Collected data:
[Start of section]

-- ==== Sys2Proof/Laws/PerInstr.lean ====
section
/-! SUPPORT. Statements over all instructions, made per instruction: the family `WordShape`, one lemma for each constructor. -/

namespace Sys2Proof.Laws.WordShape

open Sys2Proof

/-- What a word latched for an instruction looks like (R101, R103, R109; log 2): a descriptor carries the operation's `OP` and zero
reserved bits; a panel word carries the command's opcode parameter, mode 0 and zero reserved bits. -/
def Statement (i : Instr) : Prop :=
  ∀ p : Params,
    (∀ w, encode p i = .descriptor w →
      i.opCode = some (fieldsOfWord w).op ∧ (fieldsOfWord w).reservedLow = 0 ∧ (fieldsOfWord w).reservedHigh = 0) ∧
    (∀ w, encode p i = .panel w →
      (∃ k, i.commands = [k] ∧ (panelFieldsOfWord w).opcode = p.opcode k) ∧ (panelFieldsOfWord w).mode = 0 ∧
        (panelFieldsOfWord w).reserved = 0)

theorem of_hostWord {i : Instr} {f : Params → Fields} (h : ∀ p, encode p i = hostWord (f p))
    (ho : ∀ p, i.opCode = some (f p).op) (hl : ∀ p, (f p).reservedLow = 0) (hh : ∀ p, (f p).reservedHigh = 0) :
    Statement i := by
  intro p
  refine ⟨fun w hw => ?_, fun w hw => ?_⟩
  · rw [h p] at hw
    cases hw
    rw [fieldsOfWord_wordOfFields]
    exact ⟨ho p, hl p, hh p⟩
  · rw [h p] at hw
    cases hw

theorem of_panelWord {i : Instr} (k : PanelOp) {a b : Half} (h : ∀ p, encode p i = panelWord p k a b)
    (hk : i.commands = [k]) : Statement i := by
  intro p
  refine ⟨fun w hw => ?_, fun w hw => ?_⟩
  · rw [h p] at hw
    cases hw
  · rw [h p] at hw
    cases hw
    rw [panelFieldsOfWord_wordOfPanelFields]
    exact ⟨⟨k, hk, rfl⟩, rfl, rfl⟩

theorem init : Statement .init := of_hostWord (fun _ => rfl) (fun _ => rfl) (fun _ => rfl) (fun _ => rfl)
theorem deinit : Statement .deinit := of_hostWord (fun _ => rfl) (fun _ => rfl) (fun _ => rfl) (fun _ => rfl)
theorem cfgdef3 : Statement .cfgdef3 := of_hostWord (fun _ => rfl) (fun _ => rfl) (fun _ => rfl) (fun _ => rfl)
theorem cfgdef4 : Statement .cfgdef4 := of_hostWord (fun _ => rfl) (fun _ => rfl) (fun _ => rfl) (fun _ => rfl)
theorem clear (p : Plane) : Statement (.clear p) := of_hostWord (fun _ => rfl) (fun _ => rfl) (fun _ => rfl) (fun _ => rfl)
theorem wrbuf (p : Plane) : Statement (.wrbuf p) := of_hostWord (fun _ => rfl) (fun _ => rfl) (fun _ => rfl) (fun _ => rfl)
theorem wrpt (p : Plane) (x y : Half) (v : Bit) : Statement (.wrpt p x y v) := of_hostWord (fun _ => rfl) (fun _ => rfl) (fun _ => rfl) (fun _ => rfl)
theorem rdpt (p : Plane) (x y : Half) : Statement (.rdpt p x y) := of_hostWord (fun _ => rfl) (fun _ => rfl) (fun _ => rfl) (fun _ => rfl)
theorem fillrect (p : Plane) (l t r b : Half) (v : Bit) : Statement (.fillrect p l t r b v) := of_hostWord (fun _ => rfl) (fun _ => rfl) (fun _ => rfl) (fun _ => rfl)
theorem drawpic (p : Plane) (l t r b ptr : Half) : Statement (.drawpic p l t r b ptr) := of_hostWord (fun _ => rfl) (fun _ => rfl) (fun _ => rfl) (fun _ => rfl)
theorem drawstr (p : Plane) (x y ptr len : Half) (v : Bit) (fs : Half) : Statement (.drawstr p x y ptr len v fs) := of_hostWord (fun _ => rfl) (fun _ => rfl) (fun _ => rfl) (fun _ => rfl)
theorem softstart (st ti mo : Half) : Statement (.softstart st ti mo) := of_hostWord (fun _ => rfl) (fun _ => rfl) (fun _ => rfl) (fun _ => rfl)
theorem update (t : Half) : Statement (.update t) := of_hostWord (fun _ => rfl) (fun _ => rfl) (fun _ => rfl) (fun _ => rfl)
theorem wrupd (t : Half) : Statement (.wrupd t) := of_hostWord (fun _ => rfl) (fun _ => rfl) (fun _ => rfl) (fun _ => rfl)
theorem pSwreset : Statement .pSwreset := of_panelWord .swreset (fun _ => rfl) rfl
theorem pDrvout : Statement .pDrvout := of_panelWord .drvout (fun _ => rfl) rfl
theorem pEntry : Statement .pEntry := of_panelWord .entry (fun _ => rfl) rfl
theorem pXrange (xs xe : Half) : Statement (.pXrange xs xe) := of_panelWord .xrange (fun _ => rfl) rfl
theorem pYrange (ys ye : Half) : Statement (.pYrange ys ye) := of_panelWord .yrange (fun _ => rfl) rfl
theorem pBorder : Statement .pBorder := of_panelWord .border (fun _ => rfl) rfl
theorem pTemp : Statement .pTemp := of_panelWord .temp (fun _ => rfl) rfl
theorem pXcnt (x : Half) : Statement (.pXcnt x) := of_panelWord .xcnt (fun _ => rfl) rfl
theorem pYcnt (y : Half) : Statement (.pYcnt y) := of_panelWord .ycnt (fun _ => rfl) rfl
theorem pWrbw (q : Payload) : Statement (.pWrbw q) := by
  cases q <;> exact of_panelWord .wrbw (fun _ => rfl) rfl
theorem pWrred : Statement .pWrred := of_panelWord .wrred (fun _ => rfl) rfl
theorem pUc1 : Statement .pUc1 := of_panelWord .uc1 (fun _ => rfl) rfl
theorem pUc2 (w : Waveform) : Statement (.pUc2 w) := by
  cases w <;> exact of_panelWord .uc2 (fun _ => rfl) rfl
theorem pAct : Statement .pAct := of_panelWord .act (fun _ => rfl) rfl
theorem pSoftst (s0 s1 s2 s3 : Byte) : Statement (.pSoftst s0 s1 s2 s3) := of_panelWord .softst (fun _ => rfl) rfl
theorem pSleep : Statement .pSleep := of_panelWord .sleep (fun _ => rfl) rfl

end Sys2Proof.Laws.WordShape
end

[End of section]

→ **WHAT IS REQUIRED**
This task calls for the number of lines in the entries that contain the string "descriptor", with no accompanying text.

→ **TASK RESPONSE**
2